**Instructions for the task**. Both the line with "let draft := head" and the line with "let cids := p.contextsOf vf" in the records below must appear in the output, along with every line between them, exactly and with nothing added.

Recorded data
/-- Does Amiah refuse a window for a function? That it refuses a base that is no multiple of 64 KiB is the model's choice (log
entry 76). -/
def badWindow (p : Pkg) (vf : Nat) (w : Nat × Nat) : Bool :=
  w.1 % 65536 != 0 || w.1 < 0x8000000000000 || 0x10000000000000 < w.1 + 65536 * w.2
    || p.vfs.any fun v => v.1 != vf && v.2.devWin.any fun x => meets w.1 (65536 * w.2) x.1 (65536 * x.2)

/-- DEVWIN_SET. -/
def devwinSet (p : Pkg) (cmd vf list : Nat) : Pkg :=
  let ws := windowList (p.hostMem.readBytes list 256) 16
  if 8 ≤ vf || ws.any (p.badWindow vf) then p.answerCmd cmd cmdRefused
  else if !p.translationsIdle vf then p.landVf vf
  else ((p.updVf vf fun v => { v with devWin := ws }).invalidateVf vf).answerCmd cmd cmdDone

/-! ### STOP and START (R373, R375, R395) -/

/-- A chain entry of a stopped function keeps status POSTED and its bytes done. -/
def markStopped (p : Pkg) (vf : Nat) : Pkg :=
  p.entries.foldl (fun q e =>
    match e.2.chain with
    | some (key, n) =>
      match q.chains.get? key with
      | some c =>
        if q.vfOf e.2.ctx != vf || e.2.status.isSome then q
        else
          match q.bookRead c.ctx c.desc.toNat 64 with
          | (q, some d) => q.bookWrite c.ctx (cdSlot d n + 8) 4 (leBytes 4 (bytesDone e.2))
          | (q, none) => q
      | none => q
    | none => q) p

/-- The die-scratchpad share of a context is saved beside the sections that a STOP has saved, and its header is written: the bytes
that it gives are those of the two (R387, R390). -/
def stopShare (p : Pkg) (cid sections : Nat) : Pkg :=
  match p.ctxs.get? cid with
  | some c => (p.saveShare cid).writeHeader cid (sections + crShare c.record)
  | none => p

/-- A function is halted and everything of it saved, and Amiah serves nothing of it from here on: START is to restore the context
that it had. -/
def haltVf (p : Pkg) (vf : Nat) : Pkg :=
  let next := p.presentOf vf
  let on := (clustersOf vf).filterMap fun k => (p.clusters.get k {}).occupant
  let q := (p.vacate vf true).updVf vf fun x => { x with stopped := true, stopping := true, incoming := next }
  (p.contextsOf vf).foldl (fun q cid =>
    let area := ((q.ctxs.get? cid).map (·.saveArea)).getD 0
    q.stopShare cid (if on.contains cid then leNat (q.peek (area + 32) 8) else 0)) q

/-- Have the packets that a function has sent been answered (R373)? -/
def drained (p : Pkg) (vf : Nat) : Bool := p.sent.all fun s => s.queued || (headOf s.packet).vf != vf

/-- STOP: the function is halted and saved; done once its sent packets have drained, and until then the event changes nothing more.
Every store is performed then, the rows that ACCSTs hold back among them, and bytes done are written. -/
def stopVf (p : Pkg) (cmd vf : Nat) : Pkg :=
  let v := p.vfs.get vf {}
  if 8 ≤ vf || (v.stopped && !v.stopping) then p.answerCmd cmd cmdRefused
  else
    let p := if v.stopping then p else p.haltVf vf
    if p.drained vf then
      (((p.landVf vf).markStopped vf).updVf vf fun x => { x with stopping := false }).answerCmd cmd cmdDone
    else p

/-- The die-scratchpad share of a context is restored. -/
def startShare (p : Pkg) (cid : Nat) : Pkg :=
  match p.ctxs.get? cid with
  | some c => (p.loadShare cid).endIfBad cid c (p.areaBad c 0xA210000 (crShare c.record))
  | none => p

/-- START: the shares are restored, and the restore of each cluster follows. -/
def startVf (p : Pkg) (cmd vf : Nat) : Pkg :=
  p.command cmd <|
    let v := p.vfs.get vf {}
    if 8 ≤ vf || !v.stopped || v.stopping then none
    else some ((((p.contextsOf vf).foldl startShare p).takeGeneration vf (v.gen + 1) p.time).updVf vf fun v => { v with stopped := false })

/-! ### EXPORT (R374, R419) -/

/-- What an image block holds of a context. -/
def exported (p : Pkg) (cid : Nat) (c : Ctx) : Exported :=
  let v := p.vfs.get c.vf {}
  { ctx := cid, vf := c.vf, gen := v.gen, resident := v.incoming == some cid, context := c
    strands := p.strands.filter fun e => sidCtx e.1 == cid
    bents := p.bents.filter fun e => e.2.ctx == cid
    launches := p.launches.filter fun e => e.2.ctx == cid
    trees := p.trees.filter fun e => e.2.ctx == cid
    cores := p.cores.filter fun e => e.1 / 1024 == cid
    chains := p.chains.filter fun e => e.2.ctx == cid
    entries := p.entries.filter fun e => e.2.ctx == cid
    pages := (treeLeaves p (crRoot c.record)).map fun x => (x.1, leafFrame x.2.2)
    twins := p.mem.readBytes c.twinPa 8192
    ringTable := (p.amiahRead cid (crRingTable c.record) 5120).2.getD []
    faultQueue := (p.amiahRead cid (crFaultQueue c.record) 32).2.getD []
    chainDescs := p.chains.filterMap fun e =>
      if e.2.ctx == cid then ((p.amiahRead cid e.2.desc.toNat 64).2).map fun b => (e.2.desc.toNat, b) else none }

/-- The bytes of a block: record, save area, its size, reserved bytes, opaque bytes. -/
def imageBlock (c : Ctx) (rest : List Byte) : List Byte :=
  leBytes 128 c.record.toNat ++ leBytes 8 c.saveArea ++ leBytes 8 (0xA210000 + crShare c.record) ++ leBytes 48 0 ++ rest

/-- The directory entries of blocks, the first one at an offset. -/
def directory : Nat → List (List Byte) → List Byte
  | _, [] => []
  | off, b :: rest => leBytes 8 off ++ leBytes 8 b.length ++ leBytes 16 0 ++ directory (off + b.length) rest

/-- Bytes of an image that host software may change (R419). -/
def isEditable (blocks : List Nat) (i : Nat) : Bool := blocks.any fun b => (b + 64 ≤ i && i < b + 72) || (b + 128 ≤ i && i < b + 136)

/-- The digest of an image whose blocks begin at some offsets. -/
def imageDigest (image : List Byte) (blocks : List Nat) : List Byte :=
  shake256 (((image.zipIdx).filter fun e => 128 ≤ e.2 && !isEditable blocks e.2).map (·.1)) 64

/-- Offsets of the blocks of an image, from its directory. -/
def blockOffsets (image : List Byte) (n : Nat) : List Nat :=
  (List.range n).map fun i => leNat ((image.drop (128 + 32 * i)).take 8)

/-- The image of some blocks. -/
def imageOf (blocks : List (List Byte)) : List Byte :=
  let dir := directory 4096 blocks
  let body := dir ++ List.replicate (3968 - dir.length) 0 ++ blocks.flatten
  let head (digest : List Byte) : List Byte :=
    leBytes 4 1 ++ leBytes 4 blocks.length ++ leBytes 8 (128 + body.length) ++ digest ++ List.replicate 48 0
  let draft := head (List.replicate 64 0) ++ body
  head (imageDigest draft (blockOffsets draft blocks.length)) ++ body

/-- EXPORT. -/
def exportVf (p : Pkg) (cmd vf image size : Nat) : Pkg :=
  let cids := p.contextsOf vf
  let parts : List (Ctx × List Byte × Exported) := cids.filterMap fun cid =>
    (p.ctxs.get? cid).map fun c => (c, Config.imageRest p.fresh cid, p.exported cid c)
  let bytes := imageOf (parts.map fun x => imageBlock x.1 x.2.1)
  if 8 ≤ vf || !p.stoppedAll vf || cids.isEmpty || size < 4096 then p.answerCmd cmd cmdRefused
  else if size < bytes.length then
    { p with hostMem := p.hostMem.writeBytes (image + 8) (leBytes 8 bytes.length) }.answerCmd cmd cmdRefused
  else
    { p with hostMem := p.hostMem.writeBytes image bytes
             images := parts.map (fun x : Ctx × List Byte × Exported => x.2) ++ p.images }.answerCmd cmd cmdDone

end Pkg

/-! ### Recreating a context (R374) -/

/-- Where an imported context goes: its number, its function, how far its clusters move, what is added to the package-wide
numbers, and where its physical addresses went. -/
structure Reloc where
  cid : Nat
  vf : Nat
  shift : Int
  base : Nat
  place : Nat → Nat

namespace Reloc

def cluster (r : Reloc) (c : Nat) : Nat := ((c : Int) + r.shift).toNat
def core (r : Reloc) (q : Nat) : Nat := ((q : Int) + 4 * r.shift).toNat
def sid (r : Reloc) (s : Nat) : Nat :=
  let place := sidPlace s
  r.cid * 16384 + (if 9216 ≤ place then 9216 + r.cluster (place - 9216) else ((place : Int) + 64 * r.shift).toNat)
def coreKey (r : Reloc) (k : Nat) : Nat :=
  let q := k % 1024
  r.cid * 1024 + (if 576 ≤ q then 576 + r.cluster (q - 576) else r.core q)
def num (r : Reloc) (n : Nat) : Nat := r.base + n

**Final answer**.
  let draft := head (List.replicate 64 0) ++ body
  head (imageDigest draft (blockOffsets draft blocks.length)) ++ body

/-- EXPORT. -/
def exportVf (p : Pkg) (cmd vf image size : Nat) : Pkg :=
  let cids := p.contextsOf vf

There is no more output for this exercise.